Top of Given records
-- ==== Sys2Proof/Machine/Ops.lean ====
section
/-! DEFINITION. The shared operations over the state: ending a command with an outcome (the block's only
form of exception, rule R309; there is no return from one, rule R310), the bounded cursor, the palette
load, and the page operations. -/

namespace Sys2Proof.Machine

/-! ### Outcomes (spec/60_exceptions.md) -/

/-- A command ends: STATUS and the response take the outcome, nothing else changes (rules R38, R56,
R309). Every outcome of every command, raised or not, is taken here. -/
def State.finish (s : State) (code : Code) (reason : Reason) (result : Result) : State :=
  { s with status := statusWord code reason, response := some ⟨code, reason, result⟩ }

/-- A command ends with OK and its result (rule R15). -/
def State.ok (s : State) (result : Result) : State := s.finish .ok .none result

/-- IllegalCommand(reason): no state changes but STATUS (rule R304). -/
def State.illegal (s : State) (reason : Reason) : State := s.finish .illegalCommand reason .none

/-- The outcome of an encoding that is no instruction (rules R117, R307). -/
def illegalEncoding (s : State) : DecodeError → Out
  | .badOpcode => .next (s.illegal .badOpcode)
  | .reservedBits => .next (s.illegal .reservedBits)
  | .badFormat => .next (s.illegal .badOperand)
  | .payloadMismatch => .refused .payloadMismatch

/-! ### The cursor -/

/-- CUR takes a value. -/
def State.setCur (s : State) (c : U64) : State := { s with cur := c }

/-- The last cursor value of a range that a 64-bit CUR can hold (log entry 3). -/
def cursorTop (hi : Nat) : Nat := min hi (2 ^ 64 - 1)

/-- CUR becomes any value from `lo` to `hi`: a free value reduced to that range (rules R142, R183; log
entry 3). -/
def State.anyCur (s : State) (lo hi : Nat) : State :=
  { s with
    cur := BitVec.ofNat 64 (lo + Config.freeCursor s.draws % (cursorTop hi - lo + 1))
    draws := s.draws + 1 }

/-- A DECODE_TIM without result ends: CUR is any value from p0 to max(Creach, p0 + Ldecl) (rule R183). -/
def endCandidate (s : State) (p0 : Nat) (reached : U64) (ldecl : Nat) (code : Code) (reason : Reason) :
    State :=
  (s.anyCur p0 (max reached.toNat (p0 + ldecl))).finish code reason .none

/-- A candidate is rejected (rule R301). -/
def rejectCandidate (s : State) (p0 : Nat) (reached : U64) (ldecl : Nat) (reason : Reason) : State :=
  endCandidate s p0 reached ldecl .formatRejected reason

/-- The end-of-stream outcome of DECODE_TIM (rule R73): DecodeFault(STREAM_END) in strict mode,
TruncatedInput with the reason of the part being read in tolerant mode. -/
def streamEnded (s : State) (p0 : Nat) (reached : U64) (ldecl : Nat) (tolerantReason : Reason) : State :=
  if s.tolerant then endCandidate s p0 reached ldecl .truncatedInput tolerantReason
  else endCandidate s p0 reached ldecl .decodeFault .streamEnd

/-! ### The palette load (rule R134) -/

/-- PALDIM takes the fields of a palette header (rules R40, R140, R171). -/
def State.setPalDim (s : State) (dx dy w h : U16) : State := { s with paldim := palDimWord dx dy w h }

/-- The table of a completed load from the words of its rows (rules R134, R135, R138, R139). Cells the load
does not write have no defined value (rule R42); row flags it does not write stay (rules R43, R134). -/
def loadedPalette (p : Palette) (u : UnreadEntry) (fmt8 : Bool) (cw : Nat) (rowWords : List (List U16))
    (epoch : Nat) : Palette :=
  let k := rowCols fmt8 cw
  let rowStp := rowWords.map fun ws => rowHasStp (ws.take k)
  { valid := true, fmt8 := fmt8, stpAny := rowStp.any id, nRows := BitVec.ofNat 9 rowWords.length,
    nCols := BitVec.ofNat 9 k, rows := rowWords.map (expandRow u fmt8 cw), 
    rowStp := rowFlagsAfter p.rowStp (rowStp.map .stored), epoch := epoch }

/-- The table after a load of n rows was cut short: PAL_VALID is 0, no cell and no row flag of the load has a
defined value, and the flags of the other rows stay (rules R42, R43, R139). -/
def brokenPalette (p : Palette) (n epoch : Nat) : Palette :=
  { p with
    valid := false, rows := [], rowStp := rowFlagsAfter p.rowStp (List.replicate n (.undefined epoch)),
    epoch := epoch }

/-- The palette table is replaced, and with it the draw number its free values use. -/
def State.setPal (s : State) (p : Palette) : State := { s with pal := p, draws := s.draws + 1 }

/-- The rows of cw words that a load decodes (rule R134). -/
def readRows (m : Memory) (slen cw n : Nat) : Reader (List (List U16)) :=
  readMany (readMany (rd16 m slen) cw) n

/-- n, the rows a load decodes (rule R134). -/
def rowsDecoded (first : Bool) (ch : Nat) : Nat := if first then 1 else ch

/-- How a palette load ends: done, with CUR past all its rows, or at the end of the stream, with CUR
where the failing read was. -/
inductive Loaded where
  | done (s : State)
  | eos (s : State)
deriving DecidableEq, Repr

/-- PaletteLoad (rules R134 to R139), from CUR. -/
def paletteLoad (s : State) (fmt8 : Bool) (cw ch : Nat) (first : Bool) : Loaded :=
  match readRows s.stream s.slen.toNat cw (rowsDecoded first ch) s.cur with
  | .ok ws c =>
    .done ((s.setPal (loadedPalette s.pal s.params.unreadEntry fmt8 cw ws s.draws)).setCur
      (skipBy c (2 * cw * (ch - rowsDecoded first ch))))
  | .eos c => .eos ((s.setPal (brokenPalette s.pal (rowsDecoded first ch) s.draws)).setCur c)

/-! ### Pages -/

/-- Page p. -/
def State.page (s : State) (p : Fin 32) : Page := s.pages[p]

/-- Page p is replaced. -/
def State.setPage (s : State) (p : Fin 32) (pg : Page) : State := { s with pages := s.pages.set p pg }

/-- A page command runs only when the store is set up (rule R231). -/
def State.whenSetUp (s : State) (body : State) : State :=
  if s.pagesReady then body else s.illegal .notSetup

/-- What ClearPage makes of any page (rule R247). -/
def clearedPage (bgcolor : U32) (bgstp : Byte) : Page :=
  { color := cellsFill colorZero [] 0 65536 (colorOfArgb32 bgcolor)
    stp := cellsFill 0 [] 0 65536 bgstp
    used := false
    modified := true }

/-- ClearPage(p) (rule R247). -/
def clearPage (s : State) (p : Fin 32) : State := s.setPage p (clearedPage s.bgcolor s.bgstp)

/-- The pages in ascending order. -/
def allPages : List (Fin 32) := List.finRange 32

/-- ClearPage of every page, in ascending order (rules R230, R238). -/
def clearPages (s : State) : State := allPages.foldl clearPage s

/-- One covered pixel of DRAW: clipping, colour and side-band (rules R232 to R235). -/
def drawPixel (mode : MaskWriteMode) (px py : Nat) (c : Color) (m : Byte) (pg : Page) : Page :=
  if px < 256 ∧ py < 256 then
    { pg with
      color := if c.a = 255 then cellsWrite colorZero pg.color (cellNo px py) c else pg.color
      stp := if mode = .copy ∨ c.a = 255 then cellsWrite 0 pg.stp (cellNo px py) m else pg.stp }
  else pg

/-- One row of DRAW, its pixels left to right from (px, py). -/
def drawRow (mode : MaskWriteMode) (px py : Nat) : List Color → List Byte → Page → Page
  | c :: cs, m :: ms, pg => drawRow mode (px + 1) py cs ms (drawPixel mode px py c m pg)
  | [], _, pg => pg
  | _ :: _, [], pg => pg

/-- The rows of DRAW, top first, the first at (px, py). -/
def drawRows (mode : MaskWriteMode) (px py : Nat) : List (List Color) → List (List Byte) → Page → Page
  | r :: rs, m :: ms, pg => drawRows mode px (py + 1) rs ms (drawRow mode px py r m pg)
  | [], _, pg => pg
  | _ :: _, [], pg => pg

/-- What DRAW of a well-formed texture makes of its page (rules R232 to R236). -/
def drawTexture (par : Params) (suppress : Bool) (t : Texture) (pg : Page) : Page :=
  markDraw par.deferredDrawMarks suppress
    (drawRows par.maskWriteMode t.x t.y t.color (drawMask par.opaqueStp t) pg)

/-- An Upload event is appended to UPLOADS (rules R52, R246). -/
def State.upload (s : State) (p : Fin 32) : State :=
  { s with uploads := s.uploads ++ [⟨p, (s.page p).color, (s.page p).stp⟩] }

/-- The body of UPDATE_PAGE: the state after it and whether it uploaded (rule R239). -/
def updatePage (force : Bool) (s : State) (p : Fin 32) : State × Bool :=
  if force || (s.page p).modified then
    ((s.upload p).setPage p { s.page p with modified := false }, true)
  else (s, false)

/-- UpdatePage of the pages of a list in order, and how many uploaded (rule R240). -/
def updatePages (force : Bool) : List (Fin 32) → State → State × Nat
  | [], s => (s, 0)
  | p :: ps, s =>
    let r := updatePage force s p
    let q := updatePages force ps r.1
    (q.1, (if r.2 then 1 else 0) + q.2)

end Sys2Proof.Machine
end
Bottom of Given records
After locating the line with "namespace Sys2Proof.Machine" above, return that line and every later line through the one with "s with status", word for word and with nothing else.

_Exercise output_
namespace Sys2Proof.Machine

/-! ### Outcomes (spec/60_exceptions.md) -/

/-- A command ends: STATUS and the response take the outcome, nothing else changes (rules R38, R56,
R309). Every outcome of every command, raised or not, is taken here. -/
def State.finish (s : State) (code : Code) (reason : Reason) (result : Result) : State :=
  { s with status := statusWord code reason, response := some ⟨code, reason, result⟩ }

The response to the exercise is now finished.